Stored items
○ ○ ○
-- ==== Sys2Proof/Machine/Automaton.lean ====
section
/-!
DEFINITION. The learning-automaton array and its commands, 0x70–0x73 (R268–R286).
-/

namespace Sys2Proof.Machine

/-! ### The array (R268, R269, R272–R274) -/

/-- The state of a cell: its byte plus one (R268). -/
def Automaton.state (a : Automaton) (cells : Tab Byte) (r c : Nat) : Nat := (Tab.get a.fill cells (1024 * r + c)).toNat + 1

/-- The active columns, ascending (R269). -/
def Automaton.columns (a : Automaton) : List Nat := List.range a.nf ++ (List.range a.nf).map (512 + ·)

/-- The configuration of a row: negative polarity, class, weight (R272). -/
def Automaton.row (a : Automaton) (r : Nat) : Bool × Nat × Nat := a.rows.getD r (false, 0, 1)

/-- The active rows of a class, ascending (R269). -/
def Automaton.rowsOf (a : Automaton) (y : Nat) : List Nat :=
  if a.nc ≤ y then [] else (List.range a.nr).filter fun r => (a.row r).2.1 == y

/-- Whether a cell of an active column includes its literal (R269, R274). -/
def Automaton.included (a : Automaton) (cells : Tab Byte) (r c : Nat) : Bool := a.n < a.state cells r c

/-- The value of a literal under a vector, bit `i` being feature `i` (R274). -/
def literal (x c : Nat) : Bool := if c < 512 then x.testBit c else !x.testBit (c - 512)

/-- The output of a clause (R274). -/
def Automaton.clause (a : Automaton) (cells : Tab Byte) (r x : Nat) (fb : Bool) : Bool :=
  let cs := a.columns.filter fun c => a.included cells r c
  if cs.isEmpty then fb else cs.all fun c => literal x c

/-- The sum of the votes of rows, clamped to T (R274). -/
def Automaton.tally (a : Automaton) (rows : List Nat) (out : Nat → Bool) : Int :=
  let t := rows.foldl (fun (t : Int) r =>
    let w : Int := (a.row r).2.2
    if out r then (if (a.row r).1 then t - w else t + w) else t) 0
  max (-(a.t : Int)) (min (a.t : Int) t)

/-- Whether a threshold passes a random byte (R273). -/
def passes (th : Byte) (u : Nat) : Bool := th == 0xFF#8 || u < th.toNat

/-- The random byte of a cell or of a row's selection (R275). -/
def laByte (seed step : Word) (row col : Nat) : Nat :=
  let x := seed ^^^ (step * 0x9E3779B97F4A7C15#64)
  let x := x + BitVec.ofNat 64 (row * 1025 + col) * 0xD1B54A32D192ED03#64
  let x := (x ^^^ (x >>> 30)) * 0xBF58476D1CE4E5B9#64
  let x := (x ^^^ (x >>> 27)) * 0x94D049BB133111EB#64
  ((x ^^^ (x >>> 31)).setWidth 8).toNat

/-- The configuration that a block gives (R272, R273). -/
def Automaton.configure (a : Automaton) (bs : List Byte) : Automaton :=
  let w := BitVec.ofNat 64 (bytesToNat (bs.take 8))
  let n := max 1 (min 128 (bitsOf w 7 0))
  let top := BitVec.ofNat 8 (2 * n - 1)
  let clampByte (s : Byte) : Byte := if top.toNat < s.toNat then top else s
  let fill := if w.getLsbD 38 then BitVec.ofNat 8 (n - 1) else clampByte a.fill
  { a with
    n := n
    t := max 1 (bitsOf w 14 8)
    nc := bitsOf w 19 16 + 1
    nr := bitsOf w 27 20 + 1
    nf := min 512 (bitsOf w 37 28 + 1)
    nt := (bs.drop 8).take 8
    rows := (List.range 256).map fun r =>
      let e := BitVec.ofNat 64 (bytesToNat ((bs.drop (16 + 2 * r)).take 2))
      (e.getLsbD 15, bitsOf e 11 8, bitsOf e 7 0)
    cst := (bs.drop 528).take 256
    fill := fill
    cells := if w.getLsbD 38 then [] else a.cells.foldl (fun t e => Tab.set fill t e.1 (clampByte e.2)) []
    before := [] }

/-! ### Feedback (R276, R277) -/

/-- The nudge case of a cell, and whether it goes up (R277): `two` for type II, `o` the clause's output. -/
def nudgeCase (two o lit incl : Bool) : Option (Nat × Bool) :=
  match two, o, lit, incl with
  | false, true, true, true => some (0, true)
  | false, true, true, false => some (1, true)
  | false, true, false, false => some (2, false)
  | false, true, false, true => none
  | false, false, _, true => some (3, false)
  | false, false, _, false => some (4, false)
  | true, true, false, false => some (5, true)
  | true, true, true, false => some (6, false)
  | true, true, true, true => some (7, false)
  | true, true, false, true => none
  | true, false, _, _ => none

/-- The cells after the feedback of one selected row (R276). -/
def Automaton.nudgeRow (a : Automaton) (cells : Tab Byte) (r x : Nat) (pos : Bool) (o : Bool) : Tab Byte :=
  a.columns.foldl (fun t c =>
    match nudgeCase ((a.row r).1 == pos) o (literal x c) (a.included cells r c) with
    | none => t
    | some (k, up) =>
      if passes (a.nt.getD k 0#8) (laByte a.seed a.step r c) then
        let st := a.state cells r c
        Tab.set a.fill t (1024 * r + c) (BitVec.ofNat 8 ((if up then min (st + 1) (2 * a.n) else max (st - 1) 1) - 1))
      else t) cells

/-- The array after a feedback step (R276). -/
def Automaton.feedback (a : Automaton) (y x : Nat) (pos : Bool) : Automaton :=
  let rows := a.rowsOf y
  let v := a.tally rows fun r => a.clause a.cells r x true
  let j := (128 + (if pos then v else -v)).toNat
  let sel := rows.filter fun r => passes (a.cst.getD j 0#8) (laByte a.seed a.step r 1024)
  { a with
    cells := sel.foldl (fun t r => a.nudgeRow t r x pos (a.clause a.cells r x true)) a.cells
    step := a.step + 1 }

/-- The array with bytes written to columns of a row, and whether one was clamped (R284). -/
def Automaton.writeRow (a : Automaton) (r : Nat) (ws : List (Nat × Byte)) : Bool × Automaton :=
  let top := 2 * a.n - 1
  let stored := ws.map fun w => (1024 * r + w.1, if top < w.2.toNat then BitVec.ofNat 8 top else w.2)
  (ws.any fun w => top < w.2.toNat, { a with cells := Tab.setAll a.fill a.cells stored })

/-! ### Order (R278) -/

/-- Whether a command is a full writer, a row writer, or a reader of the array. -/
def Cmd.fullWriter : Cmd → Bool
  | .lacfg _ | .laseed _ _ => true
  | _ => false

def Cmd.rowWriter : Cmd → Bool
  | .lafb _ _ _ | .lawrN _ _ _ | .lawrW _ _ _ => true
  | _ => false

def Cmd.reader : Cmd → Bool
  | .lainfN _ _ _ _ | .lardN _ _ _ _ _ => true
  | _ => false

/-- Whether a command is one of the automaton's. -/
def Cmd.automaton (x : Cmd) : Bool := x.fullWriter || x.rowWriter || x.reader

/-- Whether a reader with or without `.after` may start behind commands that have not completed (R278 rules 4, 5). -/
def readerMayStart (earlier : List EngRec) (after : Bool) : Bool :=
  !(earlier.any fun e => e.cmd.fullWriter || (after && e.cmd.rowWriter))

/-- Whether a command may start behind commands received before it that have not completed (R278). -/
def Cmd.mayStart (x : Cmd) (earlier : List EngRec) : Bool :=
  if x.fullWriter then !(earlier.any fun e => e.cmd.automaton)
  else if x.rowWriter then
    !(earlier.any fun e => e.cmd.fullWriter || e.cmd.rowWriter || (e.cmd.reader && !e.started))
  else match x with
    | .lainfN _ _ _ after => readerMayStart earlier after
    | .lardN _ _ _ _ after => readerMayStart earlier after
    | _ => true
○ ○ ○
Your task — The response must hold only the lines above from the line with "(R276, R277) -/" through the line with "some (3, false)", each copied exactly, both ends kept.

Response area —
/-! ### Feedback (R276, R277) -/

/-- The nudge case of a cell, and whether it goes up (R277): `two` for type II, `o` the clause's output. -/
def nudgeCase (two o lit incl : Bool) : Option (Nat × Bool) :=
  match two, o, lit, incl with
  | false, true, true, true => some (0, true)
  | false, true, true, false => some (1, true)
  | false, true, false, false => some (2, false)
  | false, true, false, true => none
  | false, false, _, true => some (3, false)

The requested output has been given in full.